Re: [DISCUSS] KIP-898: Modernize Connect plugin discovery

Posted by Chris Egerton <ch...@aiven.io.INVALID>.
Hi Greg,

Thanks for the KIP! This part of Connect has been due for an update for a
while, it's nice to see it getting some attention. I especially like how
the migration plan is broken down into affected personas; makes review
easier and, hopefully, makes the feature easier to understand for affected
users.

Here are my initial thoughts:

1. Will workers' resiliency to packaging issues be affected when the new
scanning behavior is enabled? For example, will a single poorly-packaged
plugin prevent other correctly-packaged plugins from being loaded, or
worse, cause the worker to fail? And either way, are there any details that
we can call out to back up any guarantees we want to provide on that front?

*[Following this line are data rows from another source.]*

-- ==== Sys2Proof/Machine/Pop.lean ====
section
/-! DEFINITION. POP and the priority scanner (42_pop.md). -/

namespace Sys2Proof.Machine

/-- Serve slot `r` of lane `l`: copy its SLOT_SIZE bytes to DOUT, advance `RIDX[l]`, answer Ok (the
common end of R141 and R151). -/
def serveSlot (l r : Nat) (s : State) : Outcome :=
  match s.nextIndex r with
  | none => .fault .indexModulusZero
  | some nx =>
    match s.memRead (s.slotAddr l r) s.slotSize.toNat with
    | none => .fault .storeOutOfRange
    | some bs => answerWithDout .ok ((s.setDout (overlay bs s.dout)).setRidx l nx)

/-- POP in single-lane mode (R141). -/
def popSingle (s : State) : Outcome :=
  match s.widx[0]?, s.ridx[0]? with
  | some w, some r =>
    match s.nextIndex r.toNat with
    | none => .fault .indexModulusZero
    | some nx =>
      if singleEmptyTest s.params.popEmptyCheck r.toNat w.toNat nx then answerWithDout .noData s
      else serveSlot 0 r.toNat s
  | _, _ => .fault .noSuchLane

/-- The priority scanner (R150): the first of the `n` lanes `l, l + 1, ...` whose indices differ. -/
def scanLanes (s : State) : Nat → Nat → Except Fault (Option Nat)
  | 0, _ => .ok none
  | n + 1, l =>
    match s.widx[l]?, s.ridx[l]? with
    | some w, some r => if r ≠ w then .ok (some l) else scanLanes s n (l + 1)
    | _, _ => .error .noSuchLane

/-- POP in priority mode (R151). -/
def popPriority (s : State) : Outcome :=
  match scanLanes s s.laneCount.toNat 0 with
  | .error f => .fault f
  | .ok (some l) => serveSlot l (s.R l) s
  | .ok none =>
    match s.params.prioEmptyStatus with
    | .noData => answerWithDout .noData s
    | .legacyOk => answerWithDout .ok s

/-- POP (R140). A lane with nothing to serve is answered in this step and never waited out
(60_exceptions.md R186). -/
def execPop (s : State) : Outcome :=
  if s.active then
    if s.prioEn then popPriority s else popSingle s
  else answerWithDout .invalidParameter s

end Sys2Proof.Machine
end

2. I think the description of the "--plugin-location" flag may need some
updating? In the middle of the list of bullet points there's "The value of
this argument will be a single plugin, which can be any of the following:"
but the following points don't appear to be related.

3. (Nit) Could we rename the migration script something like
"connect-migrate-plugin-path" or even just "connect-plugin-path" with a
"migrate" subcommand?

4. It's noted that "If a plugin class is removed from the path, the
corresponding shim manifest should also be removed". Did you consider
adding behavior (possibly guarded behind a CLI flag) to find and remove
manifests for nonexistent plugins?

5. What's the concrete plan for updating the plugins that ship OOTB with
Connect? Will they be given a service loader manifest, a module info file,
or both?

6. In the HYBRID_WARN mode, what precedence will we give to plugins that
are found by both the legacy scanning logic and the new service
loader/module info loading logic?

7. It's a bit strange to immediately deprecate config property values and
the migration script in their first release. IMO as long as we have the
migration script in the project, it doesn't make sense to deprecate it, and
until we've had at least one successful release with the new loading logic
and some confidence in it, we should not deprecate the older logic. I think
a more reasonable pace for the update here could be to deprecate the legacy
scanning logic in 4.0 (changing the default accordingly) and remove it
entirely in 5.0.

Cheers,

Chris

On Mon, Jan 23, 2023 at 3:21 AM Federico Valeri <fe...@gmail.com>
wrote:

> Hi Greg, this looks like a useful change to me.
>
> I was just wondering if we should use a better script name like
> "connect-convert-to-service-provider.sh" or something like this, and
> maybe add a --dry-run option.
>
> On Tue, Jan 17, 2023 at 8:45 PM Greg Harris
> <gr...@aiven.io.invalid> wrote:
> >
> > Hi all!
> >
> > I'd like to start a discussion about
> >
> https://cwiki.apache.org/confluence/display/KAFKA/KIP-898%3A+Modernize+Connect+plugin+discovery
> > .
> >
> > Thanks!
> > Greg Harris
>

Re: [DISCUSS] KIP-898: Modernize Connect plugin discovery

Posted by Federico Valeri <fe...@gmail.com>.
Hi Greg, this looks like a useful change to me.

I was just wondering if we should use a better script name like
"connect-convert-to-service-provider.sh" or something like this, and
maybe add a --dry-run option.

On Tue, Jan 17, 2023 at 8:45 PM Greg Harris
<gr...@aiven.io.invalid> wrote:
>
> Hi all!
>
> I'd like to start a discussion about
> https://cwiki.apache.org/confluence/display/KAFKA/KIP-898%3A+Modernize+Connect+plugin+discovery
> .
>
> Thanks!
> Greg Harris